We propose DC-Check, an actionable checklist-style framework to elicit data-centric considerations.
This data-centric lens on development aims to promote thoughtfulness and transparency prior to system development.
- Score: 81.21462458089142
- License: http://creativecommons.org/licenses/by/4.0/
- Abstract: While there have been a number of remarkable breakthroughs in machine
learning (ML), much of the focus has been placed on model development. However,
to truly realize the potential of machine learning in real-world settings,
additional aspects must be considered across the ML pipeline.
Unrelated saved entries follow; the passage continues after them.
/-! ## The scheduler, the seams and the platform (15, 16, 17) -/

/-- R406 to R408, R413, R415, R421 to R423: an account at 0 starts its grace and what it pays for stops when it is over; a deadline is
missed once; an event's record is written while the ring has room; captures are requested for an Ibex grid, of a context that is
evicted and of a team whose window is over; the scheduler's registers are written. -/
def Obligations.SchedulerEventsComplete : Prop :=
  ∀ (s s1 : State),
    (∀ a ac, tget s.work.accts a = some ac →
      (atZero ac = true → exec (.accountZero a) s = .next (overrun s a ac)) ∧
      (∀ g, ac.graceEnd = some g → g ≤ s.clock.clk → ac.closed = false →
        ((s.harts.filter fun p => p.2.id.acct == a).any fun p => p.2.capture.isNone) = true → exec (.graceExpiry a) s = .next
          { s with harts := s.harts.map fun p => if p.2.id.acct = a ∧ p.2.capture.isNone then (p.1, { p.2 with capture := some s.clock.clk }) else p }))
    ∧
    (∀ gk g, tget s.work.grids gk = some g →
      (g.missed = false → g.retired = false → g.dline < 2 ^ 64 - 1 → g.dline ≤ timeNow s →
        let t := updGrid (raiseIrq s 20 (hartUnder s gk)) gk fun g => { g with missed := true }
        exec (.deadlineMiss gk) s = .next
          (pushEvent (bumpReg t cntMiss 63 1) { type := 6, asid := g.asid, grid := g.num, pa := 0, team := 0, core := 0xFF })) ∧
      (∀ r v n, mayPlace s g = true → g.cls = 0 → outrankedGrid s gk g = false → dataHome s g = (r, s1) → (r = .any ∨ ∃ c, r = .core c) →
        victimsFor s1 gk g (homeCore? r) = some v →
        exec (.captureRequest gk n 0) s = .next (v.foldl (fun s t => requestCapture s (ywaitIbex s) t) s1))) ∧
    (∀ tk t g, tget s.work.teams tk = some t → mustLeave s t = true →
      exec (.captureRequest g tk 1) s = .next (captureAll s (ywaitLower s) tk)) ∧
    (∀ tk t g n v, tget s.work.teams tk = some t → gridOf s t = some g → mayReturn s t = true → g.cls = 0 → outrankedGrid s t.grid g = false →
      victimsBack s tk t g = some v → exec (.captureRequest n tk 2) s = .next (v.foldl (fun s t => requestCapture s (ywaitIbex s) t) s)) ∧
    (∀ k h t e, hartAt s k = some h → teamOf s h = some t → t.yieldEnd = some e → e < slotClk s k → t.stat = .live →
      exec (.yieldWindowExpiry k) s = .next ((leavesWith s h.id.team).foldl forceCapture s)) ∧
    (∀ e rest, s.sch.evq = e :: rest → s.sch.evReqs = [] → (reg s evtCfg).testBit 4 = true → reg s evtTail < reg s evtHead + evtSize s →
      let n := reg s evtTail
      ((linesOf (reg s evtBase + 32 * (n % evtSize s)) 32).any (mustQueue s)) = false →
      let t := homeWrite s 0 (reg s evtBase + 32 * (n % evtSize s))
        (leBytes 1 e.type ++ leBytes 1 ((n / evtSize s + 1) % 2) ++ leBytes 2 e.asid ++ leBytes 4 e.grid ++ leBytes 8 e.pa ++
          leBytes 4 e.team ++ leBytes 1 e.core ++ List.replicate 3 0 ++ leBytes 8 (timeNow s))
      let u := setReg t evtTail (reg t evtTail + 1)
      let v := raiseDevv { u with sch := { u.sch with evq := rest, evReqs := [] } } 0
      exec .eventRecordWrite s = .next (match teamOfRec v e.pa with
        | some (tk, _) => finishHandOver v tk
        | none => v)) ∧
    (∀ asid,
      let t := ((s.work.teams.filter fun p => p.2.asid == asid).map (·.1)).foldl (fun s k => captureAll s (ywaitLower s) k)
        (updCtx s asid fun c => { c with hold := true })
      let hit (h : Hart) : Bool := h.id.handler && h.id.asid == asid && h.capture.isNone
      exec (.schEvict asid) s = .next { t with harts := t.harts.map fun p => if hit p.2 then (p.1, { p.2 with capture := some t.clock.clk }) else p }) ∧
    (∀ asid, exec (.schResume asid) s = .next (updCtx s asid fun c => { c with hold := false })) ∧
    (∀ v tk t, v.testBit 0 = true → teamOfRec s (bitsOf v 16 36 * 65536) = some (tk, t) → t.handOver = true →
      exec (.schWinrel v) s = .next (finishHandOver (updTeam s tk fun t => { t with released := true }) tk)) ∧
    (∀ tk t, tget s.work.teams tk = some t → t.stat ≠ .restoring → t.handOver = true → t.released = true →
      (s.sch.evq.any fun e => e.pa == t.recPa && (e.type == 2 || e.type == 3)) = false →
      let u := updTeam s tk fun t => { t with handOver := false, released := false }
      finishHandOver s tk = { u with cores := u.cores.map fun p => (p.1, { p.2 with winVac := p.2.winVac.filter fun x => x.2.1 != tk }) }) ∧
    (∀ v, v.testBit 18 = true → (reg s schShstat).testBit 0 = false → exec (.schShoot v) s = .next (setReg (sendShoot s 0
      (if v.testBit 17 then none else some (bitsOf (reg s (schBase + 0x58)) 12 36)) (if v.testBit 16 then none else some (v % 2 ^ 16))).2 schShstat 1)) ∧
    exec .schCntClr s = .next (setReg (setReg (setReg (setReg s cntEvict 0) cntCoop 0) cntOvr 0) cntMiss 0) ∧
    (∀ v, reg s evtHead ≤ v → v ≤ reg s evtTail → exec (.evtHeadWrite v) s = .next (setReg s evtHead v)) ∧
    (∀ v, (reg s evtCfg).testBit 4 = false → v % 16 < 9 → v.testBit 4 = true →
      exec (.evtCfgWrite v) s = .next (setReg (setReg (setReg s evtCfg (v % 16 + 16)) evtHead 0) evtTail 0))

/-- R136 to R140, R416 to R420, R423: a captured team whose harts are at their boundary is written to its record with its windows vacated;
once its writes have performed and its SAVED event is written, its resources are free; a saved team that may return claims a core
and its record is loaded; when its windows have been handed over its harts start again, unless a line of their records is lost, which is an error of its context. A handler goes the same way. -/
def Obligations.CaptureAndReturnComplete : Prop :=
  ∀ (s : State) (i : Nat),
    (∀ t g, tget s.work.teams i = some t → gridOf s t = some g →
      (∀ saved s1, t.stat = .capturing → ctxDead s t.asid = false → ctxFree s t.asid = true → ((hartsOf s i).all fun p => atBoundary s p.1 p.2) = true →
        ((hartsOf s i).all fun p => p.2.vbad.isEmpty) = true → captureList s (hartsOf s i) [] = some (saved, s1) →
        exec (.captureComplete i) s = .next (captureTeam s i t g)) ∧
      (t.stat = .saving → evPending s t.recPa = false → ((savesOf s i).any fun p => !savePerformed s p.2) = false → t.told = 1 →
        exec (.saveComplete i) s = .next (if doomed (finishSave s i t) t then discardTeam (finishSave s i t) i else finishSave s i t)) ∧
      (∀ cl, mayReturn s t = true → noCommit s g.tenant = true → outrankedGrid s t.grid g = false → earlierReturn s t g = false →
        g.spec.gang = false → recFree s t g = true → returnClaim s i t g = some cl →
        exec (.teamRestore i) s = .next (restoreTeam (notePlaced s t.grid g) i t g cl)) ∧
      (startReady s i t g = true → g.spec.gang = false →
        (((savesOf s i).any fun p => lostRecord s p.2) = true → exec (.restoreStart i) s = .next (contextFault s t.asid 3)) ∧
        (((savesOf s i).any fun p => lostRecord s p.2) = false →
        let v := (savesOf s i).foldl (fun s p => startSaved (returnAways s i t p.2.slot p.2.hart.id.hidx) p.2
          ((t.tiles.drop (p.2.hart.id.hidx * p.2.hart.id.nt)).take p.2.hart.id.nt) (countDiv s t.recPa p.2.hart.id.hidx)) s
        exec (.restoreStart i) s = .next (teamEvent (updTeam v i fun t => { t with stat := .live, told := 4, yieldEnd := none }) 4 i)))) ∧
    (∀ k h pa g s1, tget s.work.teams i = none → slotOfUid s i = some k → hartAt s k = some h → h.id.handler = true → h.capture.isSome = true →
      ctxDead s h.id.asid = false → ctxFree s h.id.asid = true → atBoundary s k h = true → h.vbad = [] → allocRec s h.id.asid 1 = some pa → captureHart s k h = some (g, s1) →
      exec (.captureComplete i) s = .next
        (putSaved (ctxWrite s1 g.id.asid pa (hartRecord s1 k g ++ readWin s1 (coreOfSlot k) g.id.land 0 4096)) k g pa)) ∧
    (∀ z, tget s.work.teams i = none → tget s.work.saves i = some z → z.hart.id.handler = true → z.freed = false → savePerformed s z = true →
      exec (.saveComplete i) s = .next
        { s with work := { s.work with saves := tupd s.work.saves i fun z => { z with freed := true } } })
Data-centric AI
is emerging as a unifying paradigm that could enable such reliable end-to-end
pipelines. However, this remains a nascent area with no standardized framework
to guide practitioners to the necessary data-centric considerations or to
communicate the design of data-centric driven ML systems. To address this gap,
we propose DC-Check, an actionable checklist-style framework to elicit
data-centric considerations at different stages of the ML pipeline: Data,
Training, Testing, and Deployment. This data-centric lens on development aims
to promote thoughtfulness and transparency prior to system development.
Additionally, we highlight specific data-centric AI challenges and research
opportunities. DC-Check is aimed at both practitioners and researchers to guide
day-to-day development. As such, to easily engage with and use DC-Check and
associated resources, we provide a DC-Check companion website
(https://www.vanderschaar-lab.com/dc-check/). The website will also serve as an
updated resource as methods and tooling evolve over time.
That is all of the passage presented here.